/-- The vector a page sends for each new latch of its causes (R169, R204, R289, R324, R352, R385, R408, R431, R452,
R513, R532); none for a page whose vectors name single events. -/
def causeVector (page cause : Nat) : Option Nat :=
  if 0xC00 ≤ page ∧ page ≤ 0xFFF then some (1024 + (page - 0xC00))
  else if 0x500 ≤ page ∧ page ≤ 0x507 then some (1008 + (page - 0x500))
  else if 0x440 ≤ page ∧ page ≤ 0x45F then some (384 + (page - 0x440))
  else if 0x400 ≤ page ∧ page ≤ 0x43F then some (320 + (page - 0x400))
  else if 0x480 ≤ page ∧ page ≤ 0x4A4 then some (416 + (page - 0x480))
  else if 0x100 ≤ page ∧ page ≤ 0x13F then some (464 + (page - 0x100))
  else if 0x140 ≤ page ∧ page ≤ 0x23F then some (528 + (page - 0x140))
  else if 0x348 ≤ page ∧ page ≤ 0x34F then some (288 + (page - 0x348))
  else if page = 0x340 then some 297
  else if page = 0x240 then some 848
  else if page = 0x0B0 then some 130
  else if page = 0x010 then some 13
  else if page = 0x380 then some 306
  else if page = 0x070 then some (match cause with | 2 => 99 | 3 => 98 | 4 => 102 | 9 => 100 | _ => 103)
  else if page = 0x030 then (if cause = 6 then some 38 else none)
  else if page = 0x040 then (if [3, 5, 7, 8, 9].contains cause then some 46 else none)
  else none

/-- A line's record. -/
def State.lineRec (s : State) (line : Nat) : LineRec := s.gnt.lines.val {} line
def State.putLine (s : State) (line : Nat) (r : LineRec) : State :=
  { s with gnt := { s.gnt with lines := s.gnt.lines.put {} line r } }
/-- R461: the starts of a block's resets within the last 10,000,000 ns. -/
def resetCount (r : LineRec) (now : T80) : Nat := (r.resets.filter fun t => decide (now < t + ns 10000000)).length
/-- R461: a line is escalated from a count above 8 until it falls to 8 or below. -/
def State.escalated (s : State) (line : Nat) : Bool :=
  (s.lineRec line).escalated && decide (resetCount (s.lineRec line) s.mono > 8)
/-- R461: while a line is escalated, every latch on it takes the class one above, up to FC3. -/
def State.escalate (s : State) (line cls : Nat) : Nat := if s.escalated line && decide (cls < 3) then cls + 1 else cls
/-- The class a latch of a cause takes now (R455): the class in force (R49), escalated. -/
def State.classNow (s : State) (page cause : Nat) : Nat :=
  match lineOfPage page with
  | some line => s.escalate line (s.classOf page cause)
  | none => s.classOf page cause

/-- REAL set by a cause's detector: a new latch takes the class of this moment (R49, R455), and the page's vector marks it. -/
def State.setReal (s : State) (page cause : Nat) : State :=
  let s1 := (s.setBit page F.hdr_ERR_STATUS_REAL cause).refreshErr page
  if (s.rd page F.hdr_ERR_STATUS_REAL).testBit cause then s1
  else
    let s2 := { s1 with latches := { s1.latches with classes := s1.latches.classes.put 0 (16 * page + cause) (s.classNow page cause) } }
    match causeVector page cause with
    | some v => s2.vector v
    | none => s2

/-- A cause's detector fires (R48, R459): inside a quench window of its line only QUENCHED is set, unless its class is
FC3 or FC4; otherwise REAL is set. -/
def State.raise (s : State) (page cause : Nat) : State :=
  if s.quenched page && decide (s.classOf page cause < 3) then
    let s1 := s.setBit page F.hdr_ERR_STATUS_QUENCHED cause
    if s.latches.fired.contains (page, cause) then s1
    else { s1 with latches := { s1.latches with fired := (page, cause) :: s1.latches.fired } }
  else s.setReal page cause

/-- R37, R39, R43, R512: a discarded access is recorded, with CXL cause 1 and vector 305. -/
def recordBad (kind addr : Nat) (s : State) : State :=
  ((((s.wr 0x380 F.cxl0_BAD_ACCESS_KIND kind).bump 0x380 F.cxl0_BAD_ACCESS_COUNT).wr 0x380 F.cxl0_BAD_ADDR addr).raise 0x380 1).vector 305

/-! ## Running and stopping -/

/-- Forwarding, tables, capture and domain transitions have stopped: in the safe state (R464) and from the commit of a
warm reset until it applies (R539). -/
def State.stopped (s : State) : Bool := s.isSafe || s.boot.quiescing

/-- An effect that only a running device has. -/
def State.running (s : State) (f : State → State) : State := if s.stopped then s else f s

/-- An effect that its rule gives only when a condition holds; otherwise the command has not happened (log entry 7). -/
def State.given (s : State) (c : Bool) (f : State → State) : State := if c then f s else s

/-- A periodic instant: the `k`-th multiple of `period` ns has passed since the last one handled under the key. -/
def State.dueAt (s : State) (key period : Nat) (nsNow : Nat) : Bool :=
  decide (nsNow / period > s.ticks.last.val s.ticks.base key / period)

☆ ☆ ☆ ☆ ☆

*Work instructions*
Copy out, exactly and alone, the lines of the entries above between the ones holding "or below. -/" and "(s.lineRec line).escalated &&", inclusive.

*Response to the task*
/-- R461: a line is escalated from a count above 8 until it falls to 8 or below. -/
def State.escalated (s : State) (line : Nat) : Bool :=
  (s.lineRec line).escalated && decide (resetCount (s.lineRec line) s.mono > 8)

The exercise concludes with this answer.